▸ **Exercise aim**: Scan the data below for the string "core". Show every line where it turns up.

▸ **Entries supplied**:
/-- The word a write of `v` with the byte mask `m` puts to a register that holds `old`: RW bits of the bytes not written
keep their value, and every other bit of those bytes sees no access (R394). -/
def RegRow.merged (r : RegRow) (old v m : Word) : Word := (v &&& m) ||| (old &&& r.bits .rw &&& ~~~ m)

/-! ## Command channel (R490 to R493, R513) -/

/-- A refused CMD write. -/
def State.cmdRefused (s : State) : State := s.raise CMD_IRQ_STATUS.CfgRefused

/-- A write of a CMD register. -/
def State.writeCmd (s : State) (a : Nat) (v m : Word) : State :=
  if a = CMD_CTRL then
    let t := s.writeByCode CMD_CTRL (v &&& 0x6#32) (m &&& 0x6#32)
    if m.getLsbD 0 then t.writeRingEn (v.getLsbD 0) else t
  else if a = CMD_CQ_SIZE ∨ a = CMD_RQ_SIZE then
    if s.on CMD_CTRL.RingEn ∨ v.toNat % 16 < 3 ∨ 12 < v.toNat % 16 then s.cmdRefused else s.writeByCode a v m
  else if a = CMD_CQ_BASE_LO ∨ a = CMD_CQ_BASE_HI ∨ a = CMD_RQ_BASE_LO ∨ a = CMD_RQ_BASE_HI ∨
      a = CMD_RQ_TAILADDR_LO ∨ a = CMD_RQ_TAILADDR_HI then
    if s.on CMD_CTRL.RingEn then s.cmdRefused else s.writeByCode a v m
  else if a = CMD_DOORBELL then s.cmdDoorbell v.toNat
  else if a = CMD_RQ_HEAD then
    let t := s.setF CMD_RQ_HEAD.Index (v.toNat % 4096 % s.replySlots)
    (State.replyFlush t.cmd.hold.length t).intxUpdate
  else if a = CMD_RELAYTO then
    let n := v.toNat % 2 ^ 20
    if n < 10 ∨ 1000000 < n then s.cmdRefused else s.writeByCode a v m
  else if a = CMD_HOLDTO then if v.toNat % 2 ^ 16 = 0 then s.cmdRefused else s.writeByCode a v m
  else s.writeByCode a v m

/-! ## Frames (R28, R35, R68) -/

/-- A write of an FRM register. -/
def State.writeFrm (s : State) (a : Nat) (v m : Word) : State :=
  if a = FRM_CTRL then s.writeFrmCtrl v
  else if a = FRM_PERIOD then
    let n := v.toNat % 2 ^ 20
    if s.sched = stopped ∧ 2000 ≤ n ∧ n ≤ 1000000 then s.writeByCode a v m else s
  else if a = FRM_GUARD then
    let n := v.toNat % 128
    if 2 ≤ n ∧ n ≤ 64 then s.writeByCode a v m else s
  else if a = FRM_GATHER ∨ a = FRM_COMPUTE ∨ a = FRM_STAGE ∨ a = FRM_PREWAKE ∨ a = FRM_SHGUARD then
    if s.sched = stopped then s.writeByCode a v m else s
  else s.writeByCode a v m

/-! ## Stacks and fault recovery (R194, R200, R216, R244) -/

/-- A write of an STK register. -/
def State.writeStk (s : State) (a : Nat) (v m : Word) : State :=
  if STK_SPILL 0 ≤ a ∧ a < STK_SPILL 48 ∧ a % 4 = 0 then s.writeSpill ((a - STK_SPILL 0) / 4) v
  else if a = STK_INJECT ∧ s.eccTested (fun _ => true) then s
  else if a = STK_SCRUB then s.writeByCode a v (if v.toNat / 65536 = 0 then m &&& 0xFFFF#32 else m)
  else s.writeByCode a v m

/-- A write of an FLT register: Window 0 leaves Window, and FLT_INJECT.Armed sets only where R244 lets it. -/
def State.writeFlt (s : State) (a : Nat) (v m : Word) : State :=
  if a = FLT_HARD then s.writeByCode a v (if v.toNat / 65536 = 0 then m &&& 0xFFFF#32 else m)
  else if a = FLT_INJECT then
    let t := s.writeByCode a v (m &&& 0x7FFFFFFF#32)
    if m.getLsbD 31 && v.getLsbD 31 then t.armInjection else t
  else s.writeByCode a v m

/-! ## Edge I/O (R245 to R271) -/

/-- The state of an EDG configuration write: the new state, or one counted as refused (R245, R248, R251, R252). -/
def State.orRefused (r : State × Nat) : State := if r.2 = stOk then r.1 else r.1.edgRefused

...

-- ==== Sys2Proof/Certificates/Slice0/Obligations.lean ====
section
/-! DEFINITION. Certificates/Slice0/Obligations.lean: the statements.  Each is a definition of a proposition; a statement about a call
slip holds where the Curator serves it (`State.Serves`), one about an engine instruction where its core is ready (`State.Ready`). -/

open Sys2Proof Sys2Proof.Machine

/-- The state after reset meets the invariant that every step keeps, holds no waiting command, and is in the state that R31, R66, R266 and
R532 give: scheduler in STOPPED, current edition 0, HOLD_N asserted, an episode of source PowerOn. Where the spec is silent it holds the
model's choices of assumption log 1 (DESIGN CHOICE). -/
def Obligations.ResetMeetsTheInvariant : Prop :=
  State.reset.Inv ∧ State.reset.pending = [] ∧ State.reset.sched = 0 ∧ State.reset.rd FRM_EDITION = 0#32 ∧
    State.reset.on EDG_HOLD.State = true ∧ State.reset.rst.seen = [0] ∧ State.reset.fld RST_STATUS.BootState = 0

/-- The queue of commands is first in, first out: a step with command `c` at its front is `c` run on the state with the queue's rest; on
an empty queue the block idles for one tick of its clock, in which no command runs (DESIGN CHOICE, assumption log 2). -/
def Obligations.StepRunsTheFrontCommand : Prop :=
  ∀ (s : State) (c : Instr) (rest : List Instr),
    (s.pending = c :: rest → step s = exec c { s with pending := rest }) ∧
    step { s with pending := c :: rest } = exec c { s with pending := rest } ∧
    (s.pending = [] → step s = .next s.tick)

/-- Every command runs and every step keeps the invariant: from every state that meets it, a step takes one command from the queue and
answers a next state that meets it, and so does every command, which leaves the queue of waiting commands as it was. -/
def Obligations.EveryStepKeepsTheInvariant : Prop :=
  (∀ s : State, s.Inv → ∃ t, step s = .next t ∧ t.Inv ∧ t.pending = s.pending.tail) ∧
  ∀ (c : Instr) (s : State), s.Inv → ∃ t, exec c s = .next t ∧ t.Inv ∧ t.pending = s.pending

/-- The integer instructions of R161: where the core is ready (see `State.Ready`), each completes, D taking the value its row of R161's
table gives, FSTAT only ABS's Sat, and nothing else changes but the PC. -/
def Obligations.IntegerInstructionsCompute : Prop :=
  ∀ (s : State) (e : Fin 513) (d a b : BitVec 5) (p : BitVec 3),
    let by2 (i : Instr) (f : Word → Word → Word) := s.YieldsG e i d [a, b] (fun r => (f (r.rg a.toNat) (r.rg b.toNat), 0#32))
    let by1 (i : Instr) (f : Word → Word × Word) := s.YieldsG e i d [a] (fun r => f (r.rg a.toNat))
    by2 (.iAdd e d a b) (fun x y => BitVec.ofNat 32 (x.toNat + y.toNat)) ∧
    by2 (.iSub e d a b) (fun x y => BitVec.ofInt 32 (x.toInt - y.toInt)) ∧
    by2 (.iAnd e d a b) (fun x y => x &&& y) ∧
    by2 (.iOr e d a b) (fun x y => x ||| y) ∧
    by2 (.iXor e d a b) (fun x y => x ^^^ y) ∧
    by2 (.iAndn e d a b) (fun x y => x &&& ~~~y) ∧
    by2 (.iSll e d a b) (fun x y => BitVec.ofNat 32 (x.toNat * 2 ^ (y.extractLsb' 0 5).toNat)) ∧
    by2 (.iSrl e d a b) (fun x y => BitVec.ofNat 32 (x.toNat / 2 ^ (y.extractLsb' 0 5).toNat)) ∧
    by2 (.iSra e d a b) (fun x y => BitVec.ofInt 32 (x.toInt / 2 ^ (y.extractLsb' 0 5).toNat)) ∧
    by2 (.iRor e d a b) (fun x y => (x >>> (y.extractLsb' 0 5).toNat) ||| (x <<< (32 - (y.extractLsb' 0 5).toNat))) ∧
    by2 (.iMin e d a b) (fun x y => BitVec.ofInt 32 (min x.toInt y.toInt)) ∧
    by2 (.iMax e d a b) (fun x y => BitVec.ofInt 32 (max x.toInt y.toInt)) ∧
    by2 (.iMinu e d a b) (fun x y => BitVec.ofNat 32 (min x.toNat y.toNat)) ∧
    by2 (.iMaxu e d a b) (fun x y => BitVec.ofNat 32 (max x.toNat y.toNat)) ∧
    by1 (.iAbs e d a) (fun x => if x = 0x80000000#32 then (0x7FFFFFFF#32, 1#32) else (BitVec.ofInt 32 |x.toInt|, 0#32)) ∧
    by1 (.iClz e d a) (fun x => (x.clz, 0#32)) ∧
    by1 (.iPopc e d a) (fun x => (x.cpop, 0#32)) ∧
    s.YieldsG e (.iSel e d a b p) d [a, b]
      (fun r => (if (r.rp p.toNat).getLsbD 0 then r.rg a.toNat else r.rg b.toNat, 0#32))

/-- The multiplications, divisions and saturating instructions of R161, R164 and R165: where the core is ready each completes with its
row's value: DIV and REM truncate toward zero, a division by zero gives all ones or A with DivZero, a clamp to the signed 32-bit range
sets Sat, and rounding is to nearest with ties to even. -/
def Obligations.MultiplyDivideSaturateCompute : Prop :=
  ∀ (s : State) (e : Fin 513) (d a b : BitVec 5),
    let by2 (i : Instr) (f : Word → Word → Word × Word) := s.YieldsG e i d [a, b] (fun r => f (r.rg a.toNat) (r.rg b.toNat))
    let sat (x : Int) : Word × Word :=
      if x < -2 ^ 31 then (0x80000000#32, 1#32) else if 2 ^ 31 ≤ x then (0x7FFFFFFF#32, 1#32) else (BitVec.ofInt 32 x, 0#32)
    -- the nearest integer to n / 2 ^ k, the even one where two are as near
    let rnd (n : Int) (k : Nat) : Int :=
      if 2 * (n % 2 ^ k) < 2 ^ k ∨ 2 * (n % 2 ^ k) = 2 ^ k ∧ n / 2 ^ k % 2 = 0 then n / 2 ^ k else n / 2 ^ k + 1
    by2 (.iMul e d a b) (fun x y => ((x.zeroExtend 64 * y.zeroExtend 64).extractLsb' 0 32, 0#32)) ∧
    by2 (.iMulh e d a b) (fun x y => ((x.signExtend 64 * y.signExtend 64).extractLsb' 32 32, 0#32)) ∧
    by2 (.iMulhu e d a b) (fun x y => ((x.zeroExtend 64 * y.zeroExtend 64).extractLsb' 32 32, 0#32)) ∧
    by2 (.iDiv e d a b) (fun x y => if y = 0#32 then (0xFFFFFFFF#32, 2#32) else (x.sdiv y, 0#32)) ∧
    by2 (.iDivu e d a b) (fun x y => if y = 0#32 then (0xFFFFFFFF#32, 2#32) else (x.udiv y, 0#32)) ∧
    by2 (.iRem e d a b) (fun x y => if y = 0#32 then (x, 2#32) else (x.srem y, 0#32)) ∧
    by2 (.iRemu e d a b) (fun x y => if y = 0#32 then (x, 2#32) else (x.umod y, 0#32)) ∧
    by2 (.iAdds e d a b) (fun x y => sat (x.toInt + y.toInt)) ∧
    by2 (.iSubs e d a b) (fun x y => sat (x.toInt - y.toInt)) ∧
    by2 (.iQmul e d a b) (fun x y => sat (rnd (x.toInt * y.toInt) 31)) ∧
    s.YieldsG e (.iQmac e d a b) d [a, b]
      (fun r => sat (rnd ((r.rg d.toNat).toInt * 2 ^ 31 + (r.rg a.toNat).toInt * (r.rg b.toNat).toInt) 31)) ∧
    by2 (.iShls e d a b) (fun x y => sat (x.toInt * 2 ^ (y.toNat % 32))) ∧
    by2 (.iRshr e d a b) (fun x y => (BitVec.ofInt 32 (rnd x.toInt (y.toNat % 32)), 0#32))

▸ **Exercise output**:
slip holds where the Curator serves it (`State.Serves`), one about an engine instruction where its core is ready (`State.Ready`). -/
/-- The integer instructions of R161: where the core is ready (see `State.Ready`), each completes, D taking the value its row of R161's
/-- The multiplications, divisions and saturating instructions of R161, R164 and R165: where the core is ready each completes with its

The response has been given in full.